/-- HEAD advances over an entry, one of the beat's 64 (R235, R238). -/
def State.trqAdvance (s : State) (p : Nat) : State :=
  (s.setSlm64 p ((s.pt p).info.trqBase + 8) (((s.pt p).trqHead + 1) % 2 ^ 64)).upPt p fun q => { q with trqTaken := q.trqTaken + 1 }

/-- The entry at HEAD is consumed as refused. -/
def State.trqRefuse (s : State) (p : Nat) : State :=
  (s.trqError p (s.pt p).trqEntry (s.pt p).trqHead).trqAdvance p

/-- A row of the queue: a refused entry is counted; one of kind `k` acts page by page. -/
def State.trqRow (s : State) (p k : Nat) (f : State → Nat → State) : State :=
  let q := s.pt p
  if s.awake p = false then s
  else if q.trqReady = false then s.trqMeet p
  else if q.entryBad q.trqEntry then s.trqRefuse p
  else if bits q.trqEntry 3 0 = k then ((entryPages q.trqEntry).foldl f s).trqAdvance p
  else s

/-- PREFETCH: STORE pages are queued for the promotion slice (R236). -/
def execPrefetch (p : Nat) (s : State) : Res :=
  s.live fun s => s.trqRow p 1 fun s n => if (s.page p n).state = 2 then s.upPage p n fun g => { g with promo := 1 } else s

/-- The store is asked to write page `n`'s image, in a class of R259. A write of the page that is pending already serves, in the earlier of
the two classes, so that the image is written once (R245). -/
def State.storeWrite (s : State) (p n cls : Nat) : State :=
  if s.store.writes.any fun w => w.p == p && w.n == n && !w.snap then
    s.upWrites p n fun w => some (if w.snap then w else { w with cls := Nat.min w.cls cls })
  else
    let w : SWrite := { p := p, n := n, cls := cls }
    { s with store := { s.store with writes := s.store.writes ++ [w] } }.tellBuddy p "BUDDY_IMAGE" [n]

/-- A page is capped: a page in HBM state has its image written once; the demotion of a page in DEMOTING state is that write; a page in
another state has nothing written (R245). -/
def State.capPage (s : State) (p n : Nat) : State :=
  let g := s.page p n
  if g.capped ∨ g.state = 0 then s
  else
    let s := s.upPage p n fun g =>
      { g with capped := true, capWait := false, touched := true, capWrite := g.state == 1 || g.state == 5 }
    if g.state = 1 ∨ g.state = 5 then s.storeWrite p n 3 else s

/-- CAP takes each page when no instruction holds it pinned for writing, and otherwise waits for that (R244). -/
def State.askCap (s : State) (p n : Nat) : State :=
  let g := s.page p n
  if g.capped then s
  else if g.wpins = 0 then s.capPage p n
  else s.upPage p n fun g => { g with capWait := true }

/-- R236, R244. -/
def execCap (p : Nat) (s : State) : Res := s.live fun s => s.trqRow p 2 fun s n => s.askCap p n

/-- CAP_TAKES_EFFECT: the last write pin of a page whose cap waits has been released (R244). -/
def execCapTakesEffect (p page : Nat) (s : State) : Res :=
  s.live fun s => if (s.page p page).capWait ∧ (s.page p page).wpins = 0 then s.capPage p page else s

/-- DEMOTE: unpinned pages count as aged until next pinned (R236). -/
def execDemote (p : Nat) (s : State) : Res :=
  s.live fun s => s.trqRow p 3 fun s n =>
    if (s.page p n).pins + (s.page p n).opins = 0 then s.upPage p n fun g => { g with demote := true } else s

/-! ### Fetches, moves, eviction (R228, R233, R237, R238, R243) -/

/-- Are commands of the partition dispatched: it is not pre-empted (R54, R298)? -/
def Ptn.dispatches (q : Ptn) : Bool := q.paused.isNone && q.job != .suspending && q.rolling.isNone

/-- Bytes that the store may read in a beat: 192 GB/s for the module, 144 GB/s while a rebuild runs (R238, R293). -/
def State.readRate (s : State) : Nat := if s.store.rebuild = [] then 786432 else 589824

/-- Bytes that the store, and the store link of base die `b`, have still room to read in this beat (R238). -/
def State.readRoom (s : State) (b : Nat) : Nat :=
  Nat.min (262144 - Tbl.get 0 s.store.read b) (s.readRate - s.store.read.foldl (fun n e => n + e.2) 0)

/-- Can every unit of an image still be read, in its package or from its stripe (R293, R294)? -/
def State.imgReadable (s : State) (i : Nat) : Bool :=
  (Tbl.get {} s.store.nand.imgs i).units.all fun u =>
    match Tbl.find s.store.nand.stripes u.1 with
    | none => true
    | some t =>
      let m := t.pkgOf u.1 u.2
      !s.lostPkgs.contains m || (!t.dead.contains m && t.pkgs.all fun y => y == m || !(s.store.rebuild.contains y || t.dead.contains y))

/-- Is the page the demand fetch that comes next, or no demand fetch (R233)? -/
def Ptn.fetchNext (q : Ptn) (n : Nat) : Bool :=
  let fs := q.fetchQ.map (·.2)
  !fs.contains n || (fs.filter fun x => (q.live.page x).state == 4).head? == some n

/-- Does the store serve the fetch of page `n`: it is FETCHING, its image can be read, and the partition is not pre-empted (R54, R233, R294)? -/
def State.fetchable (s : State) (p n : Nat) : Bool :=
  let g := s.page p n
  g.state == 4 && (s.pt p).dispatches && !g.drop && !g.lost && !g.capWrite && s.fld rStoHealth 0 0 3 0 != 5 && s.imgReadable g.img

/-- The store reads up to `m` bytes more of a fetch, over the link of the base die that holds its frame; the answer is what is left of `m`
(R238). -/
def State.readFetch (s : State) (p n m : Nat) : State × Nat :=
  let g := s.page p n
  let b := p * s.k + g.stack / 3
  let x := if s.fetchable p n then Nat.min m (Nat.min (262144 - g.got) (s.readRoom b)) else 0
  if x = 0 then (s, m)
  else
    let t := s.upPage p n fun g => { g with got := g.got + x }
    ({ t with store := { t.store with read := Tbl.upd 0 t.store.read b (· + x) } }, m - x)

/-- Demand fetches of a partition are read in their order, within a budget of bytes (R233). -/
def State.readDemand (s : State) (p budget : Nat) : State × Nat :=
  (s.pt p).fetchQ.foldl (fun r x => r.1.readFetch p x.2 r.2) (s, budget)
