-- ==== Sys2Proof/Machine/Jobs.lean ====
section
/-! DEFINITION. The descriptors of a job other than JOB_OPEN and CODEC: STEP and its manifest, EGRESS and INGRESS,
suspension, resumption, closing and aborting (R246 to R250, R340 to R342, R346 to R357). -/

namespace Sys2Proof.Machine

/-! ### STEP (R246 to R250, R346 to R348) -/

/-- Manifest entry fields (R346). -/
def manRole (e : W64 × W64) : Nat := bits e.1.toNat 17 16
/-- See `manRole`. -/
def manSeq (e : W64 × W64) : Nat := bits e.1.toNat 15 0
/-- See `manRole`. -/
def manCount (e : W64 × W64) : Nat := bits e.2.toNat 48 32
/-- See `manRole`. -/
def manSpadOff (e : W64 × W64) : Nat := bits e.2.toNat 31 0

/-- A manifest as entries of two words. -/
def manEntries : List W64 → List (W64 × W64)
  | a :: b :: t => (a, b) :: manEntries t
  | _ => []

/-- STEP starts: the checks of R346 and R347 that end it at once, then the manifest is read. STEPs start in the order
in which they became ready, one at a time (R336). DEDUCED, log entry 104. -/
def stepStart (p : Nat) (d : ADesc) (manifest : Option (List W64)) (s : State) : State :=
  let q := s.pt p
  let first := q.descs.all fun e => e.done || e.ready == 0 || e.start.isSome || decide (d.ready ≤ e.ready)
  if q.job = .running ∧ (q.step.isSome ∨ first = false ∨ d.ready = 0) then s
  else s.withJob p d fun s =>
    let entry := bits (d.w 2) 15 0
    let count := bits (d.w 5) 12 0
    let spad := bits (d.w 5) 63 32
    if q.info.entries.length ≤ entry ∨ s.scratchSize p < spad + 16 * count then
      s.finish p d Code.invalidDescriptor 0 0 0
    else match (if count = 0 then some [] else manifest) with
      | none => s.finish p d Code.aborted 5 0 0
      | some ws =>
        if ws.length ≠ 2 * count then s
        else s.upPt p fun q => { q with step := some {
          sq := d.sq, seq := d.seq, start := s.mgmt.beat, entry := entry, arg := BitVec.ofNat 64 (d.w 3),
          manAddr := d.w 4, manSpad := spad, count := count, manifest := ws } }

/-- R346. -/
def execStep (p n : Nat) (manifest : Option (List W64)) (s : State) : Res :=
  s.live fun s => s.startRow p n 2 (fun _ => true) fun d s => stepStart p d manifest s

/-- Pages of an entry's reservation list, from the scratchpad (R246). -/
def Ptn.resvWords (q : Ptn) (e : W64 × W64) : List Nat :=
  (List.range (manCount e)).map fun i => q.live.slm64 (manSpadOff e + 8 * i)

/-- Does the list hold a repeat? -/
def hasRepeat : List Nat → Bool
  | [] => false
  | a :: t => t.contains a || hasRepeat t

/-- What an entry of the manifest comes to at the opening: a status, or none while its reservation waits; the pages
that earlier entries named, and the sequences that earlier entries named by role (R246, R347). -/
structure ManAcc where
  out : List (Option Nat) := []
  pages : List Nat := []
  joins : List Nat := []
  leaves : List Nat := []
deriving DecidableEq, Repr

/-- One entry (R246, R347). -/
def Ptn.manEntry (q : Ptn) (scratch : Nat) (a : ManAcc) (e : W64 × W64) : ManAcc :=
  let role := manRole e
  let n := manSeq e
  let words := q.resvWords e
  -- the sequence stands in this entry, whatever becomes of it (R347)
  let b : ManAcc := if role = 3 then { a with leaves := n :: a.leaves } else if role = 0 then a else { a with joins := n :: a.joins }
  let bad := { b with out := a.out ++ [some Code.invalidOperand] }
  if role = 0 ∨ bits e.1.toNat 63 48 ≠ 0 ∨ bits e.1.toNat 31 18 ≠ 0 ∨ bits e.2.toNat 63 49 ≠ 0 ∨
      q.info.seqEntries ≤ n ∨ 65536 < manCount e then bad
  else if role = 3 then
    if manCount e ≠ 0 ∨ a.leaves.contains n then bad
    else { b with out := a.out ++ [some Code.done] }
  else if a.joins.contains n then bad
  else if manCount e = 0 then { b with out := a.out ++ [some Code.done] }
  else if manSpadOff e % 8 ≠ 0 ∨ scratch < manSpadOff e + 8 * manCount e then bad
  else
    let pages := words.map fun w => bits w 47 18
    if words.any (fun w => bits w 63 48 != 0 || bits w 17 0 != 0) ∨ pages.any (fun n => q.kind n != 3) ∨
        pages.any (fun n => (q.live.page n).state != 0) ∨ hasRepeat pages ∨ pages.any (fun n => a.pages.contains n) then bad
    else { b with out := a.out ++ [none], pages := pages ++ a.pages }

/-- What an entry comes to when its outcome at the first opening is journaled as `old`: it keeps that, and a reservation that was granted
waits for frames again. One granted then that no longer passes the checks is left; DESIGN CHOICE, log entry 186 (R341). -/
def keptOutcome (old : Option Nat) (out : Option Nat) : Option Nat :=
  match old with
  | none => out
  | some c => if c = Code.done ∧ out = none then none else some c

/-- Held pages return: their charges to the pool, their frames to the free frames (R250). -/
def State.returnHeld (s : State) (p : Nat) : State :=
  let ns := (s.pt p).heldPages
  let s := ns.foldl (fun s n =>
    let g := s.page p n
    let was := g.state
    let s := s.upJob p fun j => { (j.upPage n fun g =>
      { region := g.region, snap := if g.cow then some g.stack else g.snap }) with dv := zeroPage j.dv n }
    let s := s.upWrites p n fun w => if w.snap ∨ g.cow then some { w with snap := true } else none
    if was = 0 then s else s.uncharge p 1) s
  s.upPt p fun q => { q with heldPages := [] }

/-- The manifest, with the final status of each entry, is copied to the scratchpad (R346). -/
def State.copyManifest (s : State) (p : Nat) (t : StepSt) : State :=
  let es := (manEntries t.manifest).zip t.statuses
  let bytes := es.flatMap fun e => leBytes 8 (setBits e.1.1.toNat 47 32 e.2) ++ leBytes 8 e.1.2.toNat
  (s.slmStore p (bwrites t.manSpad bytes) none).1

/-- The entry point starts on every dispatcher of the partition (R348). -/
def State.enterStep (s : State) (p : Nat) : State :=
  match (s.pt p).step with
  | none => s
  | some t =>
    let off := (s.pt p).info.entries.getD t.entry 0
    let s := (s.dispsOf p).foldl (fun s d => s.upDisp d fun x =>
      { x with pc := BitVec.ofNat 64 (0x10000 + off), running := true, ended := none, umode := true, stall := none,
               x := Tbl.set 0 (Tbl.set 0 (Tbl.set 0 x.x 10 t.arg) 11 (BitVec.ofNat 64 t.manSpad)) 12 (BitVec.ofNat 64 t.count) }) s
    s.upPt p fun q =>
      { (q.upDesc t.sq t.seq fun d => { d with outcomes := some (d.outcomes.getD t.statuses) }) with
        step := some { t with entered := true } }

/-- The reservation lists of a manifest are read, and their uncorrectable words met (R246, R281). -/
def State.readLists (s : State) (p : Nat) (es : List (W64 × W64)) : State :=
  es.foldl (fun s e => if manRole e = 1 ∨ manRole e = 2 then s.slmMeet p (manSpadOff e) (8 * manCount e) else s) s

/-- STEP_OPEN: beat O. Held pages return; leaves are requested; entries are checked; the frames that reservations need
are asked for, for which eviction starts; with no reservation list in the manifest it is copied, and the entry point starts in beat O + 1
(R247, R250, R341, R346). DESIGN CHOICE, log entry 47. -/
def stepOpen (p : Nat) (s : State) : State :=
  match (s.pt p).step with
  | none => s
  | some t =>
    if t.opened.isSome ∨ s.mgmt.beat ≤ t.start ∨ (s.pt p).job ≠ .running ∨ (s.pt p).paused.isSome ∨
        (s.pt p).col.cutAfter.any (· ≤ (s.pt p).stepNo) then s
    else
      let es := manEntries t.manifest
      let s := (s.returnHeld p).readLists p es
      let a := es.foldl ((s.pt p).manEntry (s.scratchSize p)) {}
      let old := ((s.pt p).findDesc t.sq t.seq).bind fun d => d.outcomes
      let outs := (a.out.zip (List.range es.length)).map fun x => keptOutcome (old.bind fun l => l[x.2]?) x.1
      let s := (es.zip (a.out.zip outs)).foldl (fun s e =>
        if manRole e.1 = 3 ∧ e.2.1 = some Code.done ∧ e.2.2 = some Code.done then s.leaveSeq p (manSeq e.1) else s) s
      let t := { t with opened := some s.mgmt.beat, resv := es.any fun e => manCount e != 0,
                        statuses := outs.map fun o => o.getD 0xffff }
      let s := s.upPt p fun q =>
        { q with need := (es.zip outs).foldl (fun n e => if e.2.isNone then n + manCount e.1 else n) 0, stepNo := q.stepNo + 1,
                 col := if s.grouped p then { q.col with trig := [] } else q.col,
                 step := some t }
      if t.resv then s else s.copyManifest p t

──────────

## Task objective
In the listing above, find the line with "s.live fun s => s.trqRow p 1" and the line with "let w : SWrite", then print exactly those two lines and every line between them, and nothing more.

## Task result
  s.live fun s => s.trqRow p 1 fun s n => if (s.page p n).state = 2 then s.upPage p n fun g => { g with promo := 1 } else s

/-- The store is asked to write page `n`'s image, in a class of R259. A write of the page that is pending already serves, in the earlier of
the two classes, so that the image is written once (R245). -/
def State.storeWrite (s : State) (p n cls : Nat) : State :=
  if s.store.writes.any fun w => w.p == p && w.n == n && !w.snap then
    s.upWrites p n fun w => some (if w.snap then w else { w with cls := Nat.min w.cls cls })
  else
    let w : SWrite := { p := p, n := n, cls := cls }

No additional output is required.